# Activity
Below are records; write all of them out exactly.

# Records to process

open Sys2Proof.Reference

/-! ## Rolling windows -/

theorem Sixteen.at_put_same (w : Sixteen) (s : Nat) (v : Word) : (w.put s v).at s = v := Vector.getElem_set_self _

theorem Sixteen.at_put_ne (w : Sixteen) {i s : Nat} (v : Word) (h : i % 16 ≠ s % 16) : (w.put s v).at i = w.at i :=
  Vector.getElem_set_ne _ _ h.symm

/-- `w` holds the last sixteen words of the schedule `u` before word `s`, or its first sixteen while `s` is below 16
(R122, R142). -/
def HoldsSchedule (u : Nat → Word) (w : Sixteen) (s : Nat) : Prop :=
  ∀ i, i < max s 16 → max s 16 ≤ i + 16 → w.at i = u i

section Rolling
variable {u : Nat → Word} {w : Sixteen} {s : Nat}

theorem holdsSchedule_start (h : ∀ i, i < 16 → u i = w.at i) : HoldsSchedule u w 0 := fun i hi _ => (h i hi).symm

/-- Below word 16 the window is not written. -/
theorem HoldsSchedule.early (h : HoldsSchedule u w s) (hs : s < 16) : HoldsSchedule u w (s + 1) :=
  fun i hi hi' => h i (by omega) (by omega)

/-- From word 16 on, word `s` replaces word `s - 16`, the only other one at its place. -/
theorem HoldsSchedule.roll (h : HoldsSchedule u w s) (hs : 16 ≤ s) : HoldsSchedule u (w.put s (u s)) (s + 1) := by
  intro i hi hi'
  obtain rfl | hne := eq_or_ne i s
  · exact Sixteen.at_put_same w i (u i)
  · rw [Sixteen.at_put_ne w _ (by omega)]
    exact h i (by omega) (by omega)

/-- Before word `s` is written, the `k`-th word back is in the window. -/
theorem HoldsSchedule.back (h : HoldsSchedule u w s) (hs : 16 ≤ s) {k : Nat} (h0 : 0 < k) (hk : k ≤ 16) :
    w.at (s - k) = u (s - k) := h (s - k) (by omega) (by omega)

/-- After step `s` word `s` is in the window. -/
theorem HoldsSchedule.last (h : HoldsSchedule u w (s + 1)) : w.at s = u s := h s (by omega) (by omega)

end Rolling

/-! ## SHA-1's schedule -/

/-- Each further word moves the earlier ones one place down the list. -/
theorem sha1Words_getD_add (x : Sixteen) (n k m : Nat) :
    (sha1Words x (n + m)).getD (k + m) 0 = (sha1Words x n).getD k 0 := by
  induction m with
  | zero => rfl
  | succ m ih => rw [← ih]; exact List.getD_cons_succ

/-- Place `k` of the schedule cut after `n` further words holds the word whose number counts `k` back from the newest. -/
theorem sha1Words_getD_eq_sha1Word (x : Sixteen) {n k s : Nat} (hn : n ≤ 64) (h : s + k = n + 15) :
    (sha1Words x n).getD k 0 = sha1Word x s := by
  obtain ⟨m, hm⟩ := Nat.exists_eq_add_of_le hn
  rw [sha1Word, hm, show 79 - s = k + m by omega, sha1Words_getD_add]

theorem sha1Word_message (x : Sixteen) {s : Nat} (hs : s < 16) : sha1Word x s = x.at s := by
  have hk : 15 - s < x.toList.reverse.length := by rw [List.length_reverse, Vector.length_toList]; omega
  have hcut : (sha1Words x 0).getD (15 - s) 0 = sha1Word x s := sha1Words_getD_eq_sha1Word x (by omega) (by omega)
  rw [← hcut, sha1Words, List.getD_eq_getElem _ _ hk, List.getElem_reverse]
  simp only [Vector.getElem_toList, Vector.length_toList, Sixteen.at]
  congr 1
  omega

/-- The unrolled recurrence of R122. -/
theorem sha1Word_recurrence (x : Sixteen) {s : Nat} (h16 : 16 ≤ s) (h80 : s < 80) : sha1Word x s =
    rotl (sha1Word x (s - 3) ^^^ sha1Word x (s - 8) ^^^ sha1Word x (s - 14) ^^^ sha1Word x (s - 16)) 1 := by
  obtain ⟨n, rfl⟩ := Nat.exists_eq_add_of_le' h16
  have hcut {k j : Nat} (h : j + k = n + 15) : sha1Word x j = (sha1Words x n).getD k 0 :=
    (sha1Words_getD_eq_sha1Word x (by omega) h).symm
  rw [← sha1Words_getD_eq_sha1Word x (n := n + 1) (k := 0) (by omega) (by omega), hcut (k := 2) (by omega),
    hcut (k := 7) (by omega), hcut (k := 13) (by omega), hcut (k := 15) (by omega)]
  rfl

# Answer section
open Sys2Proof.Reference

/-! ## Rolling windows -/

theorem Sixteen.at_put_same (w : Sixteen) (s : Nat) (v : Word) : (w.put s v).at s = v := Vector.getElem_set_self _

theorem Sixteen.at_put_ne (w : Sixteen) {i s : Nat} (v : Word) (h : i % 16 ≠ s % 16) : (w.put s v).at i = w.at i :=
  Vector.getElem_set_ne _ _ h.symm

/-- `w` holds the last sixteen words of the schedule `u` before word `s`, or its first sixteen while `s` is below 16
(R122, R142). -/
def HoldsSchedule (u : Nat → Word) (w : Sixteen) (s : Nat) : Prop :=
  ∀ i, i < max s 16 → max s 16 ≤ i + 16 → w.at i = u i

section Rolling
variable {u : Nat → Word} {w : Sixteen} {s : Nat}

theorem holdsSchedule_start (h : ∀ i, i < 16 → u i = w.at i) : HoldsSchedule u w 0 := fun i hi _ => (h i hi).symm

/-- Below word 16 the window is not written. -/
theorem HoldsSchedule.early (h : HoldsSchedule u w s) (hs : s < 16) : HoldsSchedule u w (s + 1) :=
  fun i hi hi' => h i (by omega) (by omega)

/-- From word 16 on, word `s` replaces word `s - 16`, the only other one at its place. -/
theorem HoldsSchedule.roll (h : HoldsSchedule u w s) (hs : 16 ≤ s) : HoldsSchedule u (w.put s (u s)) (s + 1) := by
  intro i hi hi'
  obtain rfl | hne := eq_or_ne i s
  · exact Sixteen.at_put_same w i (u i)
  · rw [Sixteen.at_put_ne w _ (by omega)]
    exact h i (by omega) (by omega)

/-- Before word `s` is written, the `k`-th word back is in the window. -/
theorem HoldsSchedule.back (h : HoldsSchedule u w s) (hs : 16 ≤ s) {k : Nat} (h0 : 0 < k) (hk : k ≤ 16) :
    w.at (s - k) = u (s - k) := h (s - k) (by omega) (by omega)

/-- After step `s` word `s` is in the window. -/
theorem HoldsSchedule.last (h : HoldsSchedule u w (s + 1)) : w.at s = u s := h s (by omega) (by omega)

end Rolling

/-! ## SHA-1's schedule -/

/-- Each further word moves the earlier ones one place down the list. -/
theorem sha1Words_getD_add (x : Sixteen) (n k m : Nat) :
    (sha1Words x (n + m)).getD (k + m) 0 = (sha1Words x n).getD k 0 := by
  induction m with
  | zero => rfl
  | succ m ih => rw [← ih]; exact List.getD_cons_succ

/-- Place `k` of the schedule cut after `n` further words holds the word whose number counts `k` back from the newest. -/
theorem sha1Words_getD_eq_sha1Word (x : Sixteen) {n k s : Nat} (hn : n ≤ 64) (h : s + k = n + 15) :
    (sha1Words x n).getD k 0 = sha1Word x s := by
  obtain ⟨m, hm⟩ := Nat.exists_eq_add_of_le hn
  rw [sha1Word, hm, show 79 - s = k + m by omega, sha1Words_getD_add]

theorem sha1Word_message (x : Sixteen) {s : Nat} (hs : s < 16) : sha1Word x s = x.at s := by
  have hk : 15 - s < x.toList.reverse.length := by rw [List.length_reverse, Vector.length_toList]; omega
  have hcut : (sha1Words x 0).getD (15 - s) 0 = sha1Word x s := sha1Words_getD_eq_sha1Word x (by omega) (by omega)
  rw [← hcut, sha1Words, List.getD_eq_getElem _ _ hk, List.getElem_reverse]
  simp only [Vector.getElem_toList, Vector.length_toList, Sixteen.at]
  congr 1
  omega

/-- The unrolled recurrence of R122. -/
theorem sha1Word_recurrence (x : Sixteen) {s : Nat} (h16 : 16 ≤ s) (h80 : s < 80) : sha1Word x s =
    rotl (sha1Word x (s - 3) ^^^ sha1Word x (s - 8) ^^^ sha1Word x (s - 14) ^^^ sha1Word x (s - 16)) 1 := by
  obtain ⟨n, rfl⟩ := Nat.exists_eq_add_of_le' h16
  have hcut {k j : Nat} (h : j + k = n + 15) : sha1Word x j = (sha1Words x n).getD k 0 :=
    (sha1Words_getD_eq_sha1Word x (by omega) h).symm
  rw [← sha1Words_getD_eq_sha1Word x (n := n + 1) (k := 0) (by omega) (by omega), hcut (k := 2) (by omega),
    hcut (k := 7) (by omega), hcut (k := 13) (by omega), hcut (k := 15) (by omega)]
  rfl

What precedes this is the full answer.